━━━━━ Material provided ━━━━━
-- ==== Sys2Proof/Tests/Slice0.lean ====
section
/-! SUPPORT. The model's own tests, with expected values from spec/95_test_vectors.md, and for each statement with
hypotheses a state and operands that meet them, clause by clause. -/

namespace Sys2Proof.Tests

open Sys2Proof.Machine

/-! ### Helpers -/

/-- The four bytes of a word at an address, most significant first, written out. -/
def wordAt (a : Nat) (w : Word) : Memory :=
  [(a, w.extractLsb 31 24), (a + 1, w.extractLsb 23 16), (a + 2, w.extractLsb 15 8), (a + 3, w.extractLsb 7 0)]

/-- A state at a pc with some registers and memory set; `text_end` lies elsewhere and the policy is the default. -/
def stateAt (pc : Addr) (regs : List (Reg × DWord)) (mem : Memory) : State :=
  regs.foldl (fun s p => s.writeX p.1 p.2) { State.reset with pc := pc, mem := mem, textEnd := 0x80000000#32 }

/-- A register of the next state, where there is one. -/
def regAfter (o : Result) (r : Reg) : Option DWord :=
  match o with
  | .next s => some s.x[r]
  | .fault _ => none
  | .refused _ => none

/-- The pc of the next state, where there is one. -/
def pcAfter (o : Result) : Option Addr :=
  match o with
  | .next s => some s.pc
  | .fault _ => none
  | .refused _ => none

/-- The fault or the refusal of an outcome. -/
def stopOf (o : Result) : Option (Fault ⊕ Refusal) :=
  match o with
  | .next _ => none
  | .fault f => some (.inl f)
  | .refused r => some (.inr r)

theorem next_of_pcAfter {o : Result} (h : (pcAfter o).isSome = true) : ∃ t, o = .next t := by
  cases o with
  | next s => exact ⟨s, rfl⟩
  | fault f => cases h
  | refused r => cases h

/-! ### WellFormed: each check refuses an ill-formed term -/

theorem test_wf_lhau_ra_zero : (Instr.lhau 3 0 4#16).wellFormed = false := by decide
theorem test_wf_lhau_ra_is_rt : (Instr.lhau 3 3 0#16).wellFormed = false := by decide
theorem test_wf_lhaux_ra_zero : (Instr.lhaux 4 0 5).wellFormed = false := by decide
theorem test_wf_lhaux_ra_is_rt : (Instr.lhaux 4 4 5).wellFormed = false := by decide
theorem test_wf_accepts :
    (Instr.lha 31 31 0xFFFF#16).wellFormed = true ∧ (Instr.lhax 0 0 0).wellFormed = true ∧
    (Instr.lhau 6 7 0#16).wellFormed = true ∧ (Instr.lhaux 11 12 11).wellFormed = true := by decide

/-! ### Decode and encode: words from the encoding tables (V1 to V13) -/

theorem test_decode_lha : decode 0b10101000011001001111111111111110#32 = .ok (.lha 3 4 0xFFFE#16) := by decide
theorem test_decode_lhau : decode 0b10101100110001111000000000000000#32 = .ok (.lhau 6 7 0x8000#16) := by decide
theorem test_decode_lhaux : decode 0b01111101011011000110101011101110#32 = .ok (.lhaux 11 12 13) := by decide
theorem test_decode_lhax : decode 0b01111101000010010101001010101110#32 = .ok (.lhax 8 9 10) := by decide
theorem test_decode_invalid_forms :
    decode 0xAC600004#32 = .ok (.lhau 3 0 4#16) ∧ decode 0x7C842AEE#32 = .ok (.lhaux 4 4 5) := by decide
theorem test_decode_rejects :
    decode 0x7D0952EF#32 = .error .rcSet ∧ decode 0xA0000000#32 = .error .notInSpec ∧
    decode 0x00000000#32 = .error .notInSpec ∧ decodeBytes [0xA8#8, 0x64#8, 0xFF#8] = .error .tooFewBytes := by decide
theorem test_decodeBytes_leaves_the_rest :
    decodeBytes [0xA8#8, 0x64#8, 0xFF#8, 0xFE#8, 0x55#8] = .ok (.lha 3 4 0xFFFE#16, [0x55#8]) := by decide
theorem test_encode :
    encode (.lha 3 4 0xFFFE#16) = 0xA864FFFE#32 ∧ encode (.lhau 6 7 2#16) = 0xACC70002#32 ∧
    encode (.lhaux 11 12 13) = 0x7D6C6AEE#32 ∧ encode (.lhax 8 0 10) = 0x7D0052AE#32 := by decide
theorem test_table_words :
    decodeTableWord 32 0xA8000000 = some (.lha 0 0 0#16) ∧ decodeTableWord 32 0xAC000000 = some (.lhau 0 0 0#16) ∧
    decodeTableWord 32 0x7C0002EE = some (.lhaux 0 0 0) ∧ decodeTableWord 32 0x7C0002AE = some (.lhax 0 0 0) := by
  decide
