-- ==== Sys2Proof/Decode.lean ====
section
/-! DEFINITION. The command word: fields, opcode map, decoder and encoder (30_encoding.md). -/

namespace Sys2Proof

/-- `OP = w[3:0]` (30_encoding.md R91). -/
def fieldOP (w : Word) : BitVec 4 := w.extractLsb' 0 4

/-- `Z0 = w[7:4]` (30_encoding.md R91). -/
def fieldZ0 (w : Word) : BitVec 4 := w.extractLsb' 4 4

/-- `ARG = w[15:8]` (30_encoding.md R91). -/
def fieldARG (w : Word) : Byte := w.extractLsb' 8 8

/-- `Z1 = w[31:16]` (30_encoding.md R91). -/
def fieldZ1 (w : Word) : BitVec 16 := w.extractLsb' 16 16

/-- Why a word is reserved (30_encoding.md R98). -/
inductive Reserved where
  /-- `w[31:16]` is not 0 -/
  | z1NotZero (z1 : BitVec 16)
  /-- `w[7:4]` is not 0 -/
  | z0NotZero (z0 : BitVec 4)
  /-- a format N command with an operand -/
  | argNotZero (op : BitVec 4) (arg : Byte)
  /-- `w[3:0]` is 8 or more -/
  | opReserved (op : BitVec 4)
deriving DecidableEq, Repr

/-- What the decoder answers: a command, or Illegal with the reason (30_encoding.md R100). -/
inductive Decoded where
  | command (i : Instr)
  | illegal (why : Reserved)
deriving DecidableEq, Repr

/-- A format N command: legal only with `ARG = 0` (30_encoding.md R92, R98). -/
def decodeN (w : Word) (i : Instr) : Decoded :=
  if fieldARG w = 0 then .command i else .illegal (.argNotZero (fieldOP w) (fieldARG w))

/-- The decoder, total on all words (30_encoding.md R100). -/
def decode (w : Word) : Decoded :=
  if fieldZ1 w ≠ 0 then .illegal (.z1NotZero (fieldZ1 w))
  else if fieldZ0 w ≠ 0 then .illegal (.z0NotZero (fieldZ0 w))
  else match (fieldOP w).toNat with
    | 0 => decodeN w .nop
    | 1 => decodeN w .enc
    | 2 => decodeN w .dec
    | 3 => decodeN w .pclr
    | 4 => .command (.pushb (fieldARG w))
    | 5 => decodeN w .pfin
    | 6 => .command (.ldblk (fieldARG w).toNat)
    | 7 => .command (.stblk (fieldARG w).toNat)
    | _ => .illegal (.opReserved (fieldOP w))

/-- The word with the given `ARG` and `OP` and zeros in `Z1` and `Z0` (30_encoding.md R91 to R94). -/
def wordOf (arg : Byte) (op : BitVec 4) : Word := (0 : BitVec 16) ++ arg ++ (0 : BitVec 4) ++ op

/-- The encoder (30_encoding.md R97, R100). -/
def encode : Instr → Word
  | .nop => wordOf 0 0
  | .enc => wordOf 0 1
  | .dec => wordOf 0 2
  | .pclr => wordOf 0 3
  | .pushb imm8 => wordOf imm8 4
  | .pfin => wordOf 0 5
  | .ldblk idx => wordOf (BitVec.ofNat 8 idx) 6
  | .stblk idx => wordOf (BitVec.ofNat 8 idx) 7

/-- One row of the opcode map: a word `w` selects the row when `w AND mask = pattern` (30_encoding.md R97). -/
structure OpcodeRow where
  mnemonic : String
  mask : Word
  pattern : Word
deriving DecidableEq, Repr

/-- The opcode map as the spec prints it (30_encoding.md R97). -/
def opcodeMap : List OpcodeRow :=
  [ ⟨"NOP", 0xFFFFFFFF, 0x00000000⟩, ⟨"ENC", 0xFFFFFFFF, 0x00000001⟩, ⟨"DEC", 0xFFFFFFFF, 0x00000002⟩,
    ⟨"PCLR", 0xFFFFFFFF, 0x00000003⟩, ⟨"PUSHB", 0xFFFF00FF, 0x00000004⟩, ⟨"PFIN", 0xFFFFFFFF, 0x00000005⟩,
    ⟨"LDBLK", 0xFFFF00FF, 0x00000006⟩, ⟨"STBLK", 0xFFFF00FF, 0x00000007⟩ ]

/-- Whether a word selects a row of the opcode map (30_encoding.md R97). -/
def OpcodeRow.selects (r : OpcodeRow) (w : Word) : Bool := w &&& r.mask == r.pattern

/-- A command's mnemonic (30_encoding.md R97). -/
def Instr.mnemonic : Instr → String
  | .nop => "NOP"
  | .enc => "ENC"
  | .dec => "DEC"
  | .pclr => "PCLR"
  | .pushb _ => "PUSHB"
  | .pfin => "PFIN"
  | .ldblk _ => "LDBLK"
  | .stblk _ => "STBLK"

/-- The command of a word given as a number whose bits are counted as spec/opcode_table.json counts them.
A number of more than 32 bits is no command word (30_encoding.md R90; log entry 21). -/
def decodeTableWord (nbits w : Nat) : Option Instr :=
  if nbits ≤ 32 ∧ w < 2 ^ 32 then
    match decode (BitVec.ofNat 32 w) with
    | .command i => some i
    | .illegal _ => none
  else none

end Sys2Proof
end

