-- ==== Sys2Proof/Safety.lean ====
section
/-! DEFINITION. What the machine keeps true, what a run inside the contract is, and what the HOST can see. -/

namespace Sys2Proof.Machine

/-- `padlen(0) = 8` and `padlen(n) = 8 * ceil(n / 8)` for `n > 0` (10_state.md R40 c). -/
def padlenOf (n : Nat) : Nat := if n = 0 then 8 else 8 * ((n + 7) / 8)

/-- The ENGINE can go on with the word in `OPL`: it is a command, whose precondition holds as long as it has not
started; ENC and DEC keep their operands while they run (43_control.md R201, R207). -/
def inFlight (s : State) : Prop :=
  match decode s.opl with
  | .illegal _ => False
  | .command i =>
    (s.begun = false → precondition i s = none) ∧
    (s.begun = true → i = .enc ∨ i = .dec → cipherPre s = none)

/-- The invariant: the canonical form of `BUF`, the padding state (10_state.md R40 a to d), the flags (R28, R32) and
the ENGINE's own state (R25, 40_cipher.md R121, R123). -/
structure Consistent (s : State) : Prop where
  /-- the written bytes are listed once each, addresses rising -/
  bufCanonical : Memory.wf s.buf = true
  /-- every written byte lies inside `BUF` (10_state.md R39) -/
  bufInside : ∀ c ∈ s.buf, c.1 < bufBytes s
  /-- 10_state.md R40 a -/
  inlenBound : s.inlen.toNat ≤ s.maxlen.toNat
  /-- 10_state.md R40 a -/
  maxlenBound : s.maxlen.toNat ≤ s.cfg.maxLenCap.val
  /-- 10_state.md R40 b -/
  padlenOpen : s.padded = false → s.padlen = 0
  /-- 10_state.md R40 c -/
  padlenDone : s.padded = true → s.padlen.toNat = padlenOf s.inlen.toNat
  /-- 10_state.md R40 d -/
  written : ∀ a, a < max s.inlen.toNat s.padlen.toNat → (Memory.lookup s.buf a).isSome = true
  /-- 10_state.md R28 -/
  oneOfBusyDone : s.busy = true → s.done = false
  /-- 10_state.md R25 -/
  rndBound : s.rnd.toNat ≤ rounds
  /-- 43_control.md R201, R207 -/
  running : s.busy = true → inFlight s
  /-- 40_cipher.md R121: after `r` round steps `SUM` is `r * DELTA` -/
  encSum : s.busy = true → s.begun = true → decode s.opl = .command .enc →
    s.sum.toNat = s.rnd.toNat * 0x9E3779B9 % 2 ^ 32
  /-- 40_cipher.md R123: after `r` round steps `SUM` is `(32 - r) * DELTA` -/
  decSum : s.busy = true → s.begun = true → decode s.opl = .command .dec →
    s.sum.toNat = (32 - s.rnd.toNat) * 0x9E3779B9 % 2 ^ 32

/-- The words in `K[0..3]`, whether held or not; of use only where `KeyHeld`. -/
def keyWords (s : State) : Key := { k0 := s.k[0].word, k1 := s.k[1].word, k2 := s.k[2].word, k3 := s.k[3].word }

/-- The words in `V[0..1]`, whether held or not; of use only where `BlockHeld`. -/
def blockWords (s : State) : Block := { v0 := s.v[0].word, v1 := s.v[1].word }

/-- All of `K[0..3]` hold a value (40_cipher.md R120). -/
abbrev KeyHeld (s : State) : Prop :=
  s.k[0].held = true ∧ s.k[1].held = true ∧ s.k[2].held = true ∧ s.k[3].held = true

/-- Both of `V[0..1]` hold a value (40_cipher.md R120, 42_converter.md R183). -/
abbrev BlockHeld (s : State) : Prop := s.v[0].held = true ∧ s.v[1].held = true

/-- `n` steps of the machine, as `Host.Core.run` takes them; a violation ends the run, and such a run has no result
(60_exceptions.md R216, 70_reset_and_hazards.md R253; log entry 8). -/
def steps : Nat → State → Result
  | 0, s => .next s
  | n + 1, s => andThen (step s) (steps n)

/-- The result of the run from `s` as it stands after `n` steps (70_reset_and_hazards.md R253). -/
def runResult (n : Nat) (s : State) : Option RunResult := resultOf (steps n s)

/-- Two registers the machine cannot tell apart: both hold the same word, or neither holds a value
(10_state.md R43). -/
def Reg.Same (r r' : Reg) : Prop := r.held = r'.held ∧ (r.held = true → r.word = r'.word)

/-- Two states that differ only in what no rule reads: words of registers that hold no value (10_state.md R43), bytes of
`BUF` at or beyond `max(INLEN, PADLEN)`, and `OPL`, `RND`, `SUM` outside a command that uses them
(10_state.md R24 to R26, 70_reset_and_hazards.md R253). -/
structure Same (s t : State) : Prop where
  cfg : s.cfg = t.cfg
  k : ∀ i : Fin 4, (s.k[i]).Same t.k[i]
  v : ∀ i : Fin 2, (s.v[i]).Same t.v[i]
  maxlen : s.maxlen = t.maxlen
  inlen : s.inlen = t.inlen
  padlen : s.padlen = t.padlen
  busy : s.busy = t.busy
  done : s.done = t.done
  padded : s.padded = t.padded
  opl : s.busy = true → s.opl = t.opl
  begun : s.busy = true → s.begun = t.begun
  mix : s.busy = true → s.begun = true → (decode s.opl = .command .enc ∨ decode s.opl = .command .dec) →
    s.sum = t.sum ∧ s.rnd = t.rnd
  buf : ∀ a, a < max s.inlen.toNat s.padlen.toNat → Memory.lookup s.buf a = Memory.lookup t.buf a
  agenda : s.agenda = t.agenda
  reads : s.reads = t.reads

/-- Two steps end alike: in next states related by `R`, in the same fault, or in the same refusal. -/
def EndAlike (R : State → State → Prop) : Result → Result → Prop
  | .next s, .next t => R s t
  | .fault f, .fault g => f = g
  | .refused f, .refused g => f = g
  | _, _ => False

end Sys2Proof.Machine
end

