-- ==== Sys2Proof/Laws/State.lean ====
section
/-! SUPPORT. What each update of the state does to each field, and to the readings of the state that it leaves alone. -/

namespace Sys2Proof.Machine

variable (s : State)

/-! ### setK -/

@[simp] theorem setK_cfg (i : Fin 4) (w : Word) : (setK s i w).cfg = s.cfg := rfl
@[simp] theorem setK_k (i : Fin 4) (w : Word) : (setK s i w).k = s.k.set i (.written w) := rfl
@[simp] theorem setK_v (i : Fin 4) (w : Word) : (setK s i w).v = s.v := rfl
@[simp] theorem setK_maxlen (i : Fin 4) (w : Word) : (setK s i w).maxlen = s.maxlen := rfl
@[simp] theorem setK_inlen (i : Fin 4) (w : Word) : (setK s i w).inlen = s.inlen := rfl
@[simp] theorem setK_padlen (i : Fin 4) (w : Word) : (setK s i w).padlen = s.padlen := rfl
@[simp] theorem setK_busy (i : Fin 4) (w : Word) : (setK s i w).busy = s.busy := rfl
@[simp] theorem setK_done (i : Fin 4) (w : Word) : (setK s i w).done = s.done := rfl
@[simp] theorem setK_padded (i : Fin 4) (w : Word) : (setK s i w).padded = s.padded := rfl
@[simp] theorem setK_opl (i : Fin 4) (w : Word) : (setK s i w).opl = s.opl := rfl
@[simp] theorem setK_begun (i : Fin 4) (w : Word) : (setK s i w).begun = s.begun := rfl
@[simp] theorem setK_rnd (i : Fin 4) (w : Word) : (setK s i w).rnd = s.rnd := rfl
@[simp] theorem setK_sum (i : Fin 4) (w : Word) : (setK s i w).sum = s.sum := rfl
@[simp] theorem setK_buf (i : Fin 4) (w : Word) : (setK s i w).buf = s.buf := rfl
@[simp] theorem setK_agenda (i : Fin 4) (w : Word) : (setK s i w).agenda = s.agenda := rfl
@[simp] theorem setK_reads (i : Fin 4) (w : Word) : (setK s i w).reads = s.reads := rfl

/-! ### setV -/

@[simp] theorem setV_cfg (i : Fin 2) (w : Word) : (setV s i w).cfg = s.cfg := rfl
@[simp] theorem setV_k (i : Fin 2) (w : Word) : (setV s i w).k = s.k := rfl
@[simp] theorem setV_v (i : Fin 2) (w : Word) : (setV s i w).v = s.v.set i (.written w) := rfl
@[simp] theorem setV_maxlen (i : Fin 2) (w : Word) : (setV s i w).maxlen = s.maxlen := rfl
@[simp] theorem setV_inlen (i : Fin 2) (w : Word) : (setV s i w).inlen = s.inlen := rfl
@[simp] theorem setV_padlen (i : Fin 2) (w : Word) : (setV s i w).padlen = s.padlen := rfl
@[simp] theorem setV_busy (i : Fin 2) (w : Word) : (setV s i w).busy = s.busy := rfl
@[simp] theorem setV_done (i : Fin 2) (w : Word) : (setV s i w).done = s.done := rfl
@[simp] theorem setV_padded (i : Fin 2) (w : Word) : (setV s i w).padded = s.padded := rfl
@[simp] theorem setV_opl (i : Fin 2) (w : Word) : (setV s i w).opl = s.opl := rfl
@[simp] theorem setV_begun (i : Fin 2) (w : Word) : (setV s i w).begun = s.begun := rfl
@[simp] theorem setV_rnd (i : Fin 2) (w : Word) : (setV s i w).rnd = s.rnd := rfl
@[simp] theorem setV_sum (i : Fin 2) (w : Word) : (setV s i w).sum = s.sum := rfl
@[simp] theorem setV_buf (i : Fin 2) (w : Word) : (setV s i w).buf = s.buf := rfl
@[simp] theorem setV_agenda (i : Fin 2) (w : Word) : (setV s i w).agenda = s.agenda := rfl
@[simp] theorem setV_reads (i : Fin 2) (w : Word) : (setV s i w).reads = s.reads := rfl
━━━━━
Could you retype exactly the lines above, starting at the line that contains "(30_encoding.md R98). -/" and ending at the line that contains "def decodeN (w", and nothing more?

**Response to the task:**
/-- Why a word is reserved (30_encoding.md R98). -/
inductive Reserved where
  /-- `w[31:16]` is not 0 -/
  | z1NotZero (z1 : BitVec 16)
  /-- `w[7:4]` is not 0 -/
  | z0NotZero (z0 : BitVec 4)
  /-- a format N command with an operand -/
  | argNotZero (op : BitVec 4) (arg : Byte)
  /-- `w[3:0]` is 8 or more -/
  | opReserved (op : BitVec 4)
deriving DecidableEq, Repr

/-- What the decoder answers: a command, or Illegal with the reason (30_encoding.md R100). -/
inductive Decoded where
  | command (i : Instr)
  | illegal (why : Reserved)
deriving DecidableEq, Repr

/-- A format N command: legal only with `ARG = 0` (30_encoding.md R92, R98). -/
def decodeN (w : Word) (i : Instr) : Decoded :=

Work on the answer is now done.